Voice input accuracy scales directly with audio quality. Your Mac's built-in microphone is adequate for quiet environments but struggles with background noise. AirPods and similar in-ear headphones deliver consistently better audio because the microphone is close to your mouth regardless of your head position. If you dictate at a desk, a small USB condenser microphone pointed toward your face provides excellent results without the hassle of headphones.

Build the Habit in Stages

Voice input only becomes a habit if you use it consistently enough that the behavior becomes automatic. The best way to reach that point is to start with one specific use case and master it before expanding. Most successful voice typists start with a single task — typically email replies or daily notes — and use voice input exclusively for that task for two weeks. By the time two weeks have passed, the hold-speak-release cycle is automatic and easily transfers to other applications.

Applications Where Voice Input Excels

Email

Email is the ideal training ground for voice input because messages are conversational, length is predictable, and errors are easy to spot during a quick review before sending.

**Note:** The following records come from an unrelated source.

/-- A piece failed (R317). -/
def haltMove (s : State) (m : Move) (st : BitVec 8) : State :=
  let o := s.object m.obj
  let t := tierOfPlace s o.owner.val (piecePlace o m.piece)
  serveWaiting (raise (stopMove s m st) 0x0602 o.owner.val [(2, m.obj), (1, st.toNat), (4, o.moved)]) m.obj t

/-- The last piece has landed: HOMEA becomes DSTA and the old home is released in one step (R316). -/
def finishMove (s : State) (m : Move) : State :=
  let o := s.object m.obj
  let s := { s with moves := s.moves.filter fun x => x.engine != m.engine }
  let s := s.setObject m.obj { o with st := .home, homea := o.dsta, dsta := 0, unitsH := o.unitsD, unitsD := [], pieces := [],
                                      moved := 0, sched := none }
  completeMove s m St.ok (BitVec.ofNat 16 m.count)

/-- A piece has landed at DSTA (R313, R316). A move of a partition that is being removed halts after it (R410 step 1). -/
def landPiece (s : State) (m : Move) : State :=
  let o := s.object m.obj
  let t := tierOfPlace s o.owner.val (piecePlace o m.piece)
  let o := { o with pieces := Sparse.set 0 o.pieces m.piece (dstPlace o m.piece + 1), moved := o.moved + 1 }
  let s := (s.setObject m.obj o).bump (okey 0x5300 7) 65536
  let m := { m with piece := m.piece + 1, count := m.count + 1, transit := false, rd := none, wr := none }
  let s := if o.size ≤ m.piece then finishMove s m
    else if removing s o.owner.val then stopMove s m St.busy
    else beginPiece (setMove s m) m
  serveWaiting s m.obj t

/-- Writes a piece held at hand to its destination here. -/
def landData (s : State) (m : Move) (b : Seg) (d : List Byte) : State :=
  match b.loc with
  | .phys y =>
    let r := storePhys s y d
    match r.1 with
    | none => landPiece r.2 m
    | some w => haltMove (raiseUncorr r.2 (s.object m.obj).owner.val (wordAddr y b.addr w)) m St.uncorrectable
  | .remote _ _ _ => sendPiece s m (s.object m.obj) b d

/-- PIECE_LANDED: the copy of an engine's piece has ended with a status (R314, R316, R317). A piece whose LOAD or STORE to another
device is still out cannot have ended: no effect. -/
def pieceLanded (s : State) (m : Move) (status : BitVec 8) : State :=
  let o := s.object m.obj
  if status ≠ St.ok then haltMove s m status
  else
    match m.ends with
    | none =>
      match pieceEnds s o m.piece with
      | .error st => haltMove s m st
      | .ok _ => beginPiece s { m with transit := false }
    | some (a, b) =>
      match m.wr, m.rd, a.loc with
      | some w, _, _ => if !w.done then s else if w.st = St.ok then landPiece s m else haltMove s m w.st
      | none, some r, _ => if !r.done then s else if r.st = St.ok then landData s m b r.data else haltMove s m r.st
      | none, none, .phys x =>
        match readPhys s x 65536 with
        | some d => landData s m b d
        | none =>
          haltMove (raiseUncorr s o.owner.val (wordAddr x a.addr ((firstDead s x 65536).getD 0))) m St.uncorrectable
      | none, none, .remote _ _ _ => s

The average email body contains 50 to 150 words. At conversational speaking speed, that takes 20 to 60 seconds to dictate. Over 20 to 30 emails a day, you recover 30 to 60 minutes of keyboard time — every day, indefinitely.

Meeting Notes

Taking notes during or immediately after meetings is awkward to type because your attention is divided between the conversation and the keyboard. Voice input lets you keep your eyes on the meeting while capturing key points by speaking briefly in intervals. During a pause in the discussion, hold the hotkey, speak your summary of the last few minutes, and release. The notes are captured with your attention on the room, not the keyboard.

Writing and Long-Form Content

Any writing task that involves more than a few sentences benefits from voice input at the drafting stage. Speaking a first draft is faster and often produces more natural prose than typing one. The internal editor that makes typing feel laborious is less active when speaking, which means more words reach the page before self-doubt intervenes.

Search and Quick Commands

One underrated use of voice input is for search queries and quick commands. Rather than typing a search into your browser or app, hold the hotkey and speak it. For multi-word searches, this can be faster than typing because you do not need to pause to ensure correct spelling of every word.

Getting Started

Steno is available at stenofast.com and works on any Mac running macOS 13 or later. The installation takes about 30 seconds. The free tier includes enough daily dictation to evaluate whether global voice input fits your workflow. Once you have used hold-to-speak voice input in all your applications for a week, returning to toggle-only dictation feels like a genuine step backward.

Voice input is not a replacement for the keyboard. It is an upgrade that makes the keyboard better by giving you a faster way to generate text and a more deliberate way to refine it.